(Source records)
┄┄┄┄┄┄

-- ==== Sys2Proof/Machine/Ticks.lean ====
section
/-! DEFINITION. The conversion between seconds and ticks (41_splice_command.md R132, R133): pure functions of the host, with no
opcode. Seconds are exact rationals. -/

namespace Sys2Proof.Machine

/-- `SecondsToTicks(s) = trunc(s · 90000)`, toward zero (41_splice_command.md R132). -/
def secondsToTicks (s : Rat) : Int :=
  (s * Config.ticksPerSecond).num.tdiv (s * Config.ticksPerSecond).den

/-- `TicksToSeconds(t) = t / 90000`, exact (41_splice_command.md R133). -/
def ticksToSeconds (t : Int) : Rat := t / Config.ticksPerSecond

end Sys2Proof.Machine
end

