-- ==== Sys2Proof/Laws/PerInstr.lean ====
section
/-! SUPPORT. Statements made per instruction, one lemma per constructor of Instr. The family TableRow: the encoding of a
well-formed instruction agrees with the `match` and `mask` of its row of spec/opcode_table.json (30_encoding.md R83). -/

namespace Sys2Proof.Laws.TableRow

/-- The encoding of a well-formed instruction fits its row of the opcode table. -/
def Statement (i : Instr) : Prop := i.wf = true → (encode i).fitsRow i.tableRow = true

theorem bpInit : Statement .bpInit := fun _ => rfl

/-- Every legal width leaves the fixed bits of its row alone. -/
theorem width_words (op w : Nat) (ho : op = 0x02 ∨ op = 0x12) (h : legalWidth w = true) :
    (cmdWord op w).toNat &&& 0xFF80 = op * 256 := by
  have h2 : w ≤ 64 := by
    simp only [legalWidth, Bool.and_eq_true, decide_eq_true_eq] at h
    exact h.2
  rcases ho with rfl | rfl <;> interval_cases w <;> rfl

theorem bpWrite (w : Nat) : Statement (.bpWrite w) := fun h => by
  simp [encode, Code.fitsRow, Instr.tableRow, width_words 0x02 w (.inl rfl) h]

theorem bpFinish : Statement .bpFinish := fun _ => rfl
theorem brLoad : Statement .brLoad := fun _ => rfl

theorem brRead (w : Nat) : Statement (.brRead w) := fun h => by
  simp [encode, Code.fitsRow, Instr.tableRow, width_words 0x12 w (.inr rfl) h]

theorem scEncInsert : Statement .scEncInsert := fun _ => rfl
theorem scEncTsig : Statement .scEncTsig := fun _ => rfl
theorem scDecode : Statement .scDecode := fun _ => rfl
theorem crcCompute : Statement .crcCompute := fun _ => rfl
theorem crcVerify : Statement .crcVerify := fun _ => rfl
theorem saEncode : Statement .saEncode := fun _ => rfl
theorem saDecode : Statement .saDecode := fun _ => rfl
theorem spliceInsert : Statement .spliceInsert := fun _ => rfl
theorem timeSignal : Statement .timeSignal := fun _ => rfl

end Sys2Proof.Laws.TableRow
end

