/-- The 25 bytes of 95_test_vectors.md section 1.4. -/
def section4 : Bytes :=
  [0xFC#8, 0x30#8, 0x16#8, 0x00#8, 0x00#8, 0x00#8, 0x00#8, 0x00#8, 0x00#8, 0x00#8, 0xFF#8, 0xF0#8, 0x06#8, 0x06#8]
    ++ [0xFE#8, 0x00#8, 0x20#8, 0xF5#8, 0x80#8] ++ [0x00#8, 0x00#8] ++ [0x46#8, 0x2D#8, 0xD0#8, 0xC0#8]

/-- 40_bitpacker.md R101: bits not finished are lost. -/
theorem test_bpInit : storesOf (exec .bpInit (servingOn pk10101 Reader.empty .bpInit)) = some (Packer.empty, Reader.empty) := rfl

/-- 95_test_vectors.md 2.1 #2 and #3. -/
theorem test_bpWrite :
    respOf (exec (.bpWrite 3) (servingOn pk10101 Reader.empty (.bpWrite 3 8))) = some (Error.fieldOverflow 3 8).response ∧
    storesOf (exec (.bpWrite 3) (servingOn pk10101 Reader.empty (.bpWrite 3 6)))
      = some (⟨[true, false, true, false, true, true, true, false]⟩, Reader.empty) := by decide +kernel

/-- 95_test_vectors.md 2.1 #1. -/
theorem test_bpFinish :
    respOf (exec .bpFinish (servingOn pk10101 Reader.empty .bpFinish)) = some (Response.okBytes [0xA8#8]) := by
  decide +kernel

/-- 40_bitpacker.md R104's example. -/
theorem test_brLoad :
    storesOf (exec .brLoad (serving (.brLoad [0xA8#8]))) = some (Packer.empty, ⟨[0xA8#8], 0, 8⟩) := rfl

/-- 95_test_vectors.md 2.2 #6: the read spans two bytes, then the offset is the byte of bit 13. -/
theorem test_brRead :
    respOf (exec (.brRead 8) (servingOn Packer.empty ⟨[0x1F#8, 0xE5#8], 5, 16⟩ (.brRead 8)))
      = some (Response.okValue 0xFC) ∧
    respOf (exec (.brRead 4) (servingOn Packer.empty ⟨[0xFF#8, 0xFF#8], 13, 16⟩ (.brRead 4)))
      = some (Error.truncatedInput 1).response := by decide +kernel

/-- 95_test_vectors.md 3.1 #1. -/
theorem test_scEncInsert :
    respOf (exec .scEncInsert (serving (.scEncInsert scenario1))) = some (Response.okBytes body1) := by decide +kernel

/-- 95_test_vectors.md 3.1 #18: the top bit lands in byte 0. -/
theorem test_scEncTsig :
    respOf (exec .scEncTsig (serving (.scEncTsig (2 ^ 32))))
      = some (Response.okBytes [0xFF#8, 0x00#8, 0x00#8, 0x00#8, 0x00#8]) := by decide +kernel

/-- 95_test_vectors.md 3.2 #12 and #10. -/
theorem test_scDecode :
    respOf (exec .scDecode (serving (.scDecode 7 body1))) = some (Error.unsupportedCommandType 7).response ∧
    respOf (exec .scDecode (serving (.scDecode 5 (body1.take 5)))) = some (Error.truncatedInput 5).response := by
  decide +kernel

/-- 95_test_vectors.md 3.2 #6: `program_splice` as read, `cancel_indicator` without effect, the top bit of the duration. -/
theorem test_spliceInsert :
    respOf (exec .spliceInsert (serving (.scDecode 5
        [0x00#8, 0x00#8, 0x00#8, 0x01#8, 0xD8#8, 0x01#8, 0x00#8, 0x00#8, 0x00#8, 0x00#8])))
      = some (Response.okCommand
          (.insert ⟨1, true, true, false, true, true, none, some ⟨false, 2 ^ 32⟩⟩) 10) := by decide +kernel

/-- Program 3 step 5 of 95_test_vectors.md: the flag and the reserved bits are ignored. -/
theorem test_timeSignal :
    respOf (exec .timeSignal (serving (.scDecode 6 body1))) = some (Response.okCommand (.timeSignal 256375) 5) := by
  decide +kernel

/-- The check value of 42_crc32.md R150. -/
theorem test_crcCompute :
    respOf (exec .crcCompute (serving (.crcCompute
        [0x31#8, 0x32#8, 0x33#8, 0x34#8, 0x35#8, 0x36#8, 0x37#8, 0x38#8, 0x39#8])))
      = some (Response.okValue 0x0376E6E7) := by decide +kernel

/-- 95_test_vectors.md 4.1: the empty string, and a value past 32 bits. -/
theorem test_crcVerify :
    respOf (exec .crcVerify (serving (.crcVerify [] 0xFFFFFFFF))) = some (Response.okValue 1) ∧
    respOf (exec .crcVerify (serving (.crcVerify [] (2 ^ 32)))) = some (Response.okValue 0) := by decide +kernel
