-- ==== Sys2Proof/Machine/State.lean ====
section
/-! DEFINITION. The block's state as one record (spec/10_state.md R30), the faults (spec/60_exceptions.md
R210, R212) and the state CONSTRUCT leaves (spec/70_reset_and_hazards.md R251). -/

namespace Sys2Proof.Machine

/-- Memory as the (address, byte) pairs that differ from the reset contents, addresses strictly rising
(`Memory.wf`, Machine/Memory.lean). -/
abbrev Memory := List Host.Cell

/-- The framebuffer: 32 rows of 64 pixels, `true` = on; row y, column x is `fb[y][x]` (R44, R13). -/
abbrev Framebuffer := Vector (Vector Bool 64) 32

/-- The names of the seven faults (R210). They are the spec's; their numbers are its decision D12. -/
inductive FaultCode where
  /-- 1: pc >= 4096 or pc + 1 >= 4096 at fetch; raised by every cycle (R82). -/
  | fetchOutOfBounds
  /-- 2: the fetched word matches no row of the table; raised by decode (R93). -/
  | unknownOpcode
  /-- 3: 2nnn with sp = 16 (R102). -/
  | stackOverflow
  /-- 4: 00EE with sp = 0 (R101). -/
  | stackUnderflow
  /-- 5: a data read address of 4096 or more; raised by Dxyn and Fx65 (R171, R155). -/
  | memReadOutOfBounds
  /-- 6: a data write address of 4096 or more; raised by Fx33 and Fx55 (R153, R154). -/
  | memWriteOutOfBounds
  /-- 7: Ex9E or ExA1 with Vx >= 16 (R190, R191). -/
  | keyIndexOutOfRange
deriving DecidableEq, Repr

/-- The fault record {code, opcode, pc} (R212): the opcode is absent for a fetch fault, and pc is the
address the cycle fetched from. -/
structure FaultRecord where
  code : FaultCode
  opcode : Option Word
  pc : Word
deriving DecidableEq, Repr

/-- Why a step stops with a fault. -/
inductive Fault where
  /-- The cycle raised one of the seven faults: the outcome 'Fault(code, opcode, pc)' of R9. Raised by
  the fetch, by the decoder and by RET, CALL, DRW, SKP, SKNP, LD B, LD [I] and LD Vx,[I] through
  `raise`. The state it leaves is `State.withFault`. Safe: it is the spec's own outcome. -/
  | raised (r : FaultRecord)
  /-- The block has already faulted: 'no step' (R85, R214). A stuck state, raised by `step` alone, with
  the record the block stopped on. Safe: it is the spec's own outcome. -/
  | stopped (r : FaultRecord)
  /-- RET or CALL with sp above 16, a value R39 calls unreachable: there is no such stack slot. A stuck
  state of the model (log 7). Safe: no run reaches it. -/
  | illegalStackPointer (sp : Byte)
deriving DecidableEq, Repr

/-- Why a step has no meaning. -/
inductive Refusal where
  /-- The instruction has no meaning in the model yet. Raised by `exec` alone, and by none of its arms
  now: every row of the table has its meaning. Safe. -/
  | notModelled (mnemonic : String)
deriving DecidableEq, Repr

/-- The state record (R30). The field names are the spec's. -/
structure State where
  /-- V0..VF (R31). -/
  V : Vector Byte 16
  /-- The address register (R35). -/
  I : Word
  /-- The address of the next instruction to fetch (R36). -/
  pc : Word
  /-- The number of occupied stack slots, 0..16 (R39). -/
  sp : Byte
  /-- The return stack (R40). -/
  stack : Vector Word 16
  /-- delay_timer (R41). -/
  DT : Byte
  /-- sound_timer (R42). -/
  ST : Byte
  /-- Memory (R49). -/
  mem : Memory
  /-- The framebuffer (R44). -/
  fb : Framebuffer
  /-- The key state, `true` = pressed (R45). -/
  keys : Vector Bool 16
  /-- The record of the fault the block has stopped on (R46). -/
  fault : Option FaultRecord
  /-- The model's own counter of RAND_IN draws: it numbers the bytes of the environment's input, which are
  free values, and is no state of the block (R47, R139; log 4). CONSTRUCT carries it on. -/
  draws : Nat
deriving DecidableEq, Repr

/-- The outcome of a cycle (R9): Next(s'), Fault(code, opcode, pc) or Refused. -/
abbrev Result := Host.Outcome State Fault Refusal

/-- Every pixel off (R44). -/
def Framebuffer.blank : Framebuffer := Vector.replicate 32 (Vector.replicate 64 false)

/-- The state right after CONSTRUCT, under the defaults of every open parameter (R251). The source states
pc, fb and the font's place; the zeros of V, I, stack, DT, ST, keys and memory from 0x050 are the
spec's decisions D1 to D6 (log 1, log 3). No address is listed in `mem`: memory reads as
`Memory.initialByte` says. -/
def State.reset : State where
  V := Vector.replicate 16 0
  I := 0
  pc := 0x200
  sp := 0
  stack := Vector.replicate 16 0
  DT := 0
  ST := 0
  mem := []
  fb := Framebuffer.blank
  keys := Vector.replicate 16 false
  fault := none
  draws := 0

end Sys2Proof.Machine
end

┄┄┄┄┄┄

● WHAT TO DO
Retype the entries exactly from the first line, stopping after the line with "row alone. -/".

● RESPONSE BELOW
-- ==== Sys2Proof/Machine/Ticks.lean ====
section
/-! DEFINITION. The conversion between seconds and ticks (41_splice_command.md R132, R133): pure functions of the host, with no
opcode. Seconds are exact rationals. -/

namespace Sys2Proof.Machine

/-- `SecondsToTicks(s) = trunc(s · 90000)`, toward zero (41_splice_command.md R132). -/
def secondsToTicks (s : Rat) : Int :=
  (s * Config.ticksPerSecond).num.tdiv (s * Config.ticksPerSecond).den

/-- `TicksToSeconds(t) = t / 90000`, exact (41_splice_command.md R133). -/
def ticksToSeconds (t : Int) : Rat := t / Config.ticksPerSecond

end Sys2Proof.Machine
end

-- ==== Sys2Proof/Laws/PerInstr.lean ====
section
/-! SUPPORT. Statements made per instruction, one lemma per constructor of Instr. The family TableRow: the encoding of a
well-formed instruction agrees with the `match` and `mask` of its row of spec/opcode_table.json (30_encoding.md R83). -/

namespace Sys2Proof.Laws.TableRow

/-- The encoding of a well-formed instruction fits its row of the opcode table. -/
def Statement (i : Instr) : Prop := i.wf = true → (encode i).fitsRow i.tableRow = true

theorem bpInit : Statement .bpInit := fun _ => rfl

/-- Every legal width leaves the fixed bits of its row alone. -/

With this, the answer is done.